In 1941, he reached the majors despite starting the season on a lowly minor league team in Springfield, Mo. He hit .426 in 12 games late in the season for St. Louis, and the Cardinals finished second to the Dodgers. Musial had a remarkable season, hitting a combined .364 after jumping through the St. Louis minor league system. “Facing oblivion in the spring, he reached stardom,” according to the 2001 book “Musial: From Stash to Stan the Man.”
With Musial in the lineup beginning in 1942, the Cardinals reached the World Series in three consecutive seasons, winning in 1942 and 1944.
“The ’42 Cardinal club was the best I was with. If the war hadn’t come along, I feel we could have won maybe six or seven pennants in a row,” St. Louis outfielder Terry Moore said in the 1994 book “Stan the Man Musial: Born to Be a Ballplayer.”

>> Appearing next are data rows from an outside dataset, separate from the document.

-- ==== Sys2Proof/Certificates/Slice0/ScalarTerms.lean ====
section
/-!
DEFINITION. The terms of the statements about scalar memory, synchronisation and the privileged instructions: what
each reads, what it asks of memory, the state it leaves.
-/

namespace Sys2Proof.Claims

open Machine

/-! ### Memory (08 R175 to R178) -/

/-- What a scalar memory instruction asks for: the registers it reads, KIND, bytes, whether it writes, the access, its
order, scope and token, the operation that is then outstanding, the places it will write. -/
structure Access where
  reads : List Loc
  kind : Nat
  size : Nat
  write : Bool
  req : Req
  ord : Ord
  scope : Scope
  tk : Option Nat
  op : List Acc → OpKind
  dests : List Loc

/-- The register or the even pair that holds a value of a type. -/
def regsOf (d : Nat) (ty : Ty) : List Loc := if ty.isPair then [.s d, .s (d + 1)] else [.s d]

/-- The value there: the low word in the even register. -/
def valueOf (s : State) (d : Nat) (ty : Ty) : Nat := if ty.isPair then (s.rp d).toNat else (s.rs d).toNat

/-- A load of `ty` at `off` bytes from the cursor of c[a] needs LD. -/
def loadOf (s : State) (ty : Ty) (d a : Nat) (off : Int) (ord : Ord) (scope : Scope) (tk : Option Nat) : Access :=
  ⟨capLocs a, 0, ty.bits / 8, false, ⟨0, s.rc a, (s.rc a).addr + off, [permLD], 0, 0, false⟩, ord, scope, tk,
    fun x => .mem .load ty (.sreg d) x false, regsOf d ty⟩

/-- A store of `ty` needs ST and takes its data at issue. -/
def storeOf (s : State) (ty : Ty) (d a : Nat) (off : Int) (ord : Ord) (scope : Scope) (tk : Option Nat) : Access :=
  ⟨capLocs a ++ regsOf d ty, 1, ty.bits / 8, true,
    ⟨0, s.rc a, (s.rc a).addr + off, [permST], valueOf s d ty, 0, false⟩, ord, scope, tk,
    fun x => .mem .store ty .none x false, []⟩

/-- A capability load needs LD (04 R89). -/
def loadCapOf (s : State) (d a : Nat) (off : Int) (ord : Ord) (scope : Scope) (tk : Option Nat) : Access :=
  ⟨capLocs a, 4, 16, false, ⟨0, s.rc a, (s.rc a).addr + off, [permLD], 0, 0, false⟩, ord, scope, tk,
    fun x => .mem .loadCap .n32 (.creg d) x false, capLocs d⟩

/-- A capability store needs ST; a tagged value needs STC too, and one without GLOB also STLOC (04 R92, R95). -/
def storeCapOf (s : State) (d a : Nat) (off : Int) (ord : Ord) (scope : Scope) (tk : Option Nat) : Access :=
  let v := s.rc d
  ⟨capLocs a ++ capLocs d, 5, 16, true,
    ⟨0, s.rc a, (s.rc a).addr + off,
      if !v.tag then [permST] else if v.has permGLOB then [permST, permSTC] else [permST, permSTC, permSTLOC],
      v.bits.toNat, 0, v.tag⟩, ord, scope, tk, fun x => .mem .storeCap .n32 .none x false, []⟩

/-- An atomic needs LD and ST; its operand is in s[d] or the pair at d, and the compare value of `cas` in the registers
after it (08 R177). -/
def atomicOf (s : State) (op : AtomOp) (ty : Ty) (d a : Nat) (tk : Option Nat) (ord : Ord) (scope : Scope) : Access :=
  let e := if ty.isPair then d + 2 else d + 1
  ⟨capLocs a ++ regsOf d ty ++ (if op = .cas then regsOf e ty else []), 2, ty.bits / 8, true,
    ⟨0, s.rc a, (s.rc a).addr, [permLD, permST], valueOf s d ty, if op = .cas then valueOf s e ty else 0, false⟩,
    ord, scope, tk, fun x => .mem (.atomic op) ty (.sreg d) x false, regsOf d ty⟩

/-- The address of word `x` of a watch table: 64 words to an entry (14 R334). -/
def wordAddr (c : Cap) (x : Nat) : Nat := c.base + 256 * (x / 64) + 4 * (x % 64)

/-- Every scalar load, store and atomic, and the words of a watch table (08 R187, 14 R334). -/
inductive ScalarAccess (s : State) : Instr → Access → Prop
  | ldI8 (d a : Nat) (tk : Option Nat) (o : Nat) : ScalarAccess s (.ldI8 d a tk o) (loadOf s .i8 d a o .rlx .dev tk)
  | ldN8 (d a : Nat) (tk : Option Nat) (o : Nat) : ScalarAccess s (.ldN8 d a tk o) (loadOf s .n8 d a o .rlx .dev tk)
  | ldI16 (d a : Nat) (tk : Option Nat) (o : Nat) :
    ScalarAccess s (.ldI16 d a tk o) (loadOf s .i16 d a (2 * o) .rlx .dev tk)
  | ldN16 (d a : Nat) (tk : Option Nat) (o : Nat) :
    ScalarAccess s (.ldN16 d a tk o) (loadOf s .n16 d a (2 * o) .rlx .dev tk)
  | ldN32 (d a : Nat) (tk : Option Nat) (o : Nat) :
    ScalarAccess s (.ldN32 d a tk o) (loadOf s .n32 d a (4 * o) .rlx .dev tk)
  | ldN64 (d a : Nat) (tk : Option Nat) (o : Nat) :
    ScalarAccess s (.ldN64 d a tk o) (loadOf s .n64 d a (8 * o) .rlx .dev tk)
  | stN8 (d a : Nat) (tk : Option Nat) (o : Nat) : ScalarAccess s (.stN8 d a tk o) (storeOf s .n8 d a o .rlx .dev tk)
  | stN16 (d a : Nat) (tk : Option Nat) (o : Nat) :
    ScalarAccess s (.stN16 d a tk o) (storeOf s .n16 d a (2 * o) .rlx .dev tk)
  | stN32 (d a : Nat) (tk : Option Nat) (o : Nat) :
    ScalarAccess s (.stN32 d a tk o) (storeOf s .n32 d a (4 * o) .rlx .dev tk)
  | stN64 (d a : Nat) (tk : Option Nat) (o : Nat) :
    ScalarAccess s (.stN64 d a tk o) (storeOf s .n64 d a (8 * o) .rlx .dev tk)
  | ldc (d a : Nat) (tk : Option Nat) (o : Nat) : ScalarAccess s (.ldc d a tk o) (loadCapOf s d a (16 * o) .rlx .dev tk)
  | stc (d a : Nat) (tk : Option Nat) (o : Nat) : ScalarAccess s (.stc d a tk o) (storeCapOf s d a (16 * o) .rlx .dev tk)
  | ldxN8 (d a : Nat) (tk : Option Nat) (o : Ord) (c : Scope) :
    ScalarAccess s (.ldxN8 d a tk o c) (loadOf s .n8 d a 0 o c tk)
  | ldxN16 (d a : Nat) (tk : Option Nat) (o : Ord) (c : Scope) :
    ScalarAccess s (.ldxN16 d a tk o c) (loadOf s .n16 d a 0 o c tk)
  | ldxN32 (d a : Nat) (tk : Option Nat) (o : Ord) (c : Scope) :
    ScalarAccess s (.ldxN32 d a tk o c) (loadOf s .n32 d a 0 o c tk)
  | ldxN64 (d a : Nat) (tk : Option Nat) (o : Ord) (c : Scope) :
    ScalarAccess s (.ldxN64 d a tk o c) (loadOf s .n64 d a 0 o c tk)
  | stxN8 (d a : Nat) (tk : Option Nat) (o : Ord) (c : Scope) :
    ScalarAccess s (.stxN8 d a tk o c) (storeOf s .n8 d a 0 o c tk)
  | stxN16 (d a : Nat) (tk : Option Nat) (o : Ord) (c : Scope) :
    ScalarAccess s (.stxN16 d a tk o c) (storeOf s .n16 d a 0 o c tk)
  | stxN32 (d a : Nat) (tk : Option Nat) (o : Ord) (c : Scope) :
    ScalarAccess s (.stxN32 d a tk o c) (storeOf s .n32 d a 0 o c tk)
  | stxN64 (d a : Nat) (tk : Option Nat) (o : Ord) (c : Scope) :
    ScalarAccess s (.stxN64 d a tk o c) (storeOf s .n64 d a 0 o c tk)
  | ldcx (d a : Nat) (tk : Option Nat) (o : Ord) (c : Scope) :
    ScalarAccess s (.ldcx d a tk o c) (loadCapOf s d a 0 o c tk)
  | stcx (d a : Nat) (tk : Option Nat) (o : Ord) (c : Scope) :
    ScalarAccess s (.stcx d a tk o c) (storeCapOf s d a 0 o c tk)
  | amoAddN32 (d a : Nat) (tk : Option Nat) (o : Ord) (c : Scope) :
    ScalarAccess s (.amoAddN32 d a tk o c) (atomicOf s .add .n32 d a tk o c)
  | amoAndN32 (d a : Nat) (tk : Option Nat) (o : Ord) (c : Scope) :
    ScalarAccess s (.amoAndN32 d a tk o c) (atomicOf s .and .n32 d a tk o c)
  | amoOrN32 (d a : Nat) (tk : Option Nat) (o : Ord) (c : Scope) :
    ScalarAccess s (.amoOrN32 d a tk o c) (atomicOf s .or .n32 d a tk o c)
  | amoXorN32 (d a : Nat) (tk : Option Nat) (o : Ord) (c : Scope) :
    ScalarAccess s (.amoXorN32 d a tk o c) (atomicOf s .xor .n32 d a tk o c)
  | amoMinI32 (d a : Nat) (tk : Option Nat) (o : Ord) (c : Scope) :
    ScalarAccess s (.amoMinI32 d a tk o c) (atomicOf s .min .i32 d a tk o c)
  | amoMaxI32 (d a : Nat) (tk : Option Nat) (o : Ord) (c : Scope) :
    ScalarAccess s (.amoMaxI32 d a tk o c) (atomicOf s .max .i32 d a tk o c)
  | amoMinN32 (d a : Nat) (tk : Option Nat) (o : Ord) (c : Scope) :
    ScalarAccess s (.amoMinN32 d a tk o c) (atomicOf s .min .n32 d a tk o c)
  | amoMaxN32 (d a : Nat) (tk : Option Nat) (o : Ord) (c : Scope) :
    ScalarAccess s (.amoMaxN32 d a tk o c) (atomicOf s .max .n32 d a tk o c)
  | amoSwapN32 (d a : Nat) (tk : Option Nat) (o : Ord) (c : Scope) :
    ScalarAccess s (.amoSwapN32 d a tk o c) (atomicOf s .swap .n32 d a tk o c)
  | amoCasN32 (d a : Nat) (tk : Option Nat) (o : Ord) (c : Scope) :
    ScalarAccess s (.amoCasN32 d a tk o c) (atomicOf s .cas .n32 d a tk o c)
  | amoSwapN64 (d a : Nat) (tk : Option Nat) (o : Ord) (c : Scope) :
    ScalarAccess s (.amoSwapN64 d a tk o c) (atomicOf s .swap .n64 d a tk o c)
  | amoCasN64 (d a : Nat) (tk : Option Nat) (o : Ord) (c : Scope) :
    ScalarAccess s (.amoCasN64 d a tk o c) (atomicOf s .cas .n64 d a tk o c)
  | amoAddN64 (d a : Nat) (tk : Option Nat) (o : Ord) (c : Scope) :
    ScalarAccess s (.amoAddN64 d a tk o c) (atomicOf s .add .n64 d a tk o c)
  | wset (t r : Nat) (tk : Option Nat) (h : tableCheck (s.rc t) permST = none)
    (hx : (s.rs r).toNat / 64 < tableEntries (s.rc t)) :
    ScalarAccess s (.wset t r tk) ⟨capLocs t ++ [.s r, .s (r + 1)], 6, 4, true,
      ⟨0, { (s.rc t).withSeal 0 with tag := true }, wordAddr (s.rc t) (s.rs r).toNat, [permST],
        (s.rs (r + 1)).toNat, 0, false⟩, .rlx, .dev, tk, fun x => .mem .store .n32 .none x false, []⟩
  | wget (t r : Nat) (tk : Option Nat) (h : tableCheck (s.rc t) permLD = none)
    (hx : (s.rs r).toNat / 64 < tableEntries (s.rc t)) :
    ScalarAccess s (.wget t r tk) ⟨capLocs t ++ [.s r], 6, 4, false,
      ⟨0, { (s.rc t).withSeal 0 with tag := true }, wordAddr (s.rc t) (s.rs r).toNat, [permLD], 0, 0, false⟩,
      .rlx, .dev, tk, fun x => .mem .load .n32 (.sreg (r + 1)) x false, [.s (r + 1)]⟩

/-- `a` with the operation `x` under way (03 R75): it is the last of those outstanding and takes the next number. What
a result already in flight takes from its destinations (R231) is `dead`. -/
def withOp (a : Agent) (x : Op) (dead : List Loc) : Agent :=
  { a with
    outst := a.outst ++ [{ x with dead := dead }]
    nextOp := x.num + 1 }

/-- The scalar instruction at `v` has issued: the PC stands 4 further, the results due in the next clk have taken effect,
and the operation `x` is under way. Nothing else has changed: every register, flag and special register, every other
agent and every byte of memory is as before. -/
def Enters (v t : State) (x : Op) : Prop :=
  t = { v with ag := t.ag, issues := v.issues + 1 }
    ∧ ∃ dead, t.ag = withOp { v.tick.ag with pcc := pccPlus v.ag 4 } x dead

/-- The operation that a scalar access leaves under way at `v`. -/
def Access.entry (x : Access) (v : State) (accs : List Acc) : Op :=
  ⟨v.ag.nextOp, false, .scalar, x.ord, x.scope, v.ag.tokenOpt x.tk, x.op accs, x.dests.flatMap Loc.touched, [], false, false⟩

/-! ### Reads of state (08 R180, R182, R188; 19 R352, R365) -/

/-- Issues at once where the kernel class issues: kernel or monitor mode, with SYS in pcc (19 R350). -/
def MayKernel (s : State) : Prop := s.ag.mode ≠ 0 ∧ s.ag.pcc.has permSYS = true

/-- The token that number `n` names: 15 is ktk outside user mode (03 R76). -/
def tokenOf (a : Agent) (n : Nat) : Nat := if n = 15 ∧ a.mode ≠ 0 then 16 else n

/-- What `rdid` gives on a system core (08 R164). -/
def sysIdentity (a : Agent) (sel : Nat) : Nat :=
  if sel = 7 then a.core else if sel = 9 then 4 else if sel = 10 then a.cpart else 0

/-- What `rdid` gives a group: g, the team's coordinates and index, role, core, partition, die, compute partition. -/
def groupIdentity (s : State) (sel : Nat) : Nat :=
  let idx := ((s.team? s.ag.team).map fun t => t.index).getD 0
  let dims := ((s.launch? s.ag.launch).map fun l => l.dims).getD (1, 1, 1)
  [0, s.ag.g, idx % dims.1, idx / dims.1 % dims.2.1, idx / (dims.1 * dims.2.1), idx, s.ag.role, s.ag.core, s.ag.part,
    s.ag.die, s.ag.cpart].getD sel 0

In 1943, Musial won his first batting title and MVP award when the Cardinals lost the series to the New York Yankees.
Musial said he “memorized the speed at which every pitcher in the league threw his fastball, curve and slider. Then I’d pick up the speed and rotation of the ball in the first 30 feet of its flight and knew how it would move once it approached the plate.”
Leo Durocher, who faced Musial as a player and manager, once said the only way to pitch him was “under the plate.”
Musial’s signature feature was a distinct batting stance that Chicago White Sox pitcher Ted Lyons once said made him look like “a kid peeking around the corner to see if the cops are coming.” Former St. Louis Manager Whitey Herzog had told Musial, “I tried to have your stance and I was in the minors for eight years.”
After spending 1945 in the Navy, Musial again led the Cardinals to the World Series in 1946, when they defeated the Boston Red Sox in seven games. Musial and Red Sox star Ted Williams struggled in the series, each hitting only .222. It was Musial’s last World Series.
His best season may have been 1948, when he was named the league’s most valuable player for the third time. Healthy after having appendicitis in 1947, Musial led the league in almost every offensive category, including his .376 batting average and 131 runs batted in. He just missed winning the triple crown with 39 home runs, one short of the league lead.
He hit five home runs during a doubleheader in 1954 and reached a career milestone in 1958 with his 3,000th hit.
Musial retired after the 1963 season and spent a year as the Cardinals’ general manager. He remained a celebrity in St. Louis, running Stan Musial & Biggie’s Restaurant, which he opened in 1949.
At baseball’s 2009 All-Star game in St. Louis, Musial received a standing ovation when he was driven onto the field before the game. He handed a ball to President Obama, who threw out the ceremonial first pitch.
When Musial received the Presidential Medal of Freedom, the nation’s highest civilian honor, in 2011, Obama noted that “his brilliance could come in blinding bursts” and said he “remains to this day an icon, untarnished … a gentleman you’d want your kids to emulate.”
Musial’s wife of 72 years, Lillian, died in May. He is survived by their son, Richard; daughters, Gerry Ashley, Janet Schwarze and Jean Edmonds; 11 grandchildren; and 12 great-grandchildren.
“He had greatness and warmth and affection and appreciation,” sportscaster Bob Costas, whose career started in St. Louis, told Scripps Howard News Service in 2003. “But there wasn’t a specific thing for people to hang their hat on — other than those who really followed him and saw him play.... All he was was incredibly good for an incredibly long time and an unbelievably nice guy.”
Thursby is a former Times staff writer.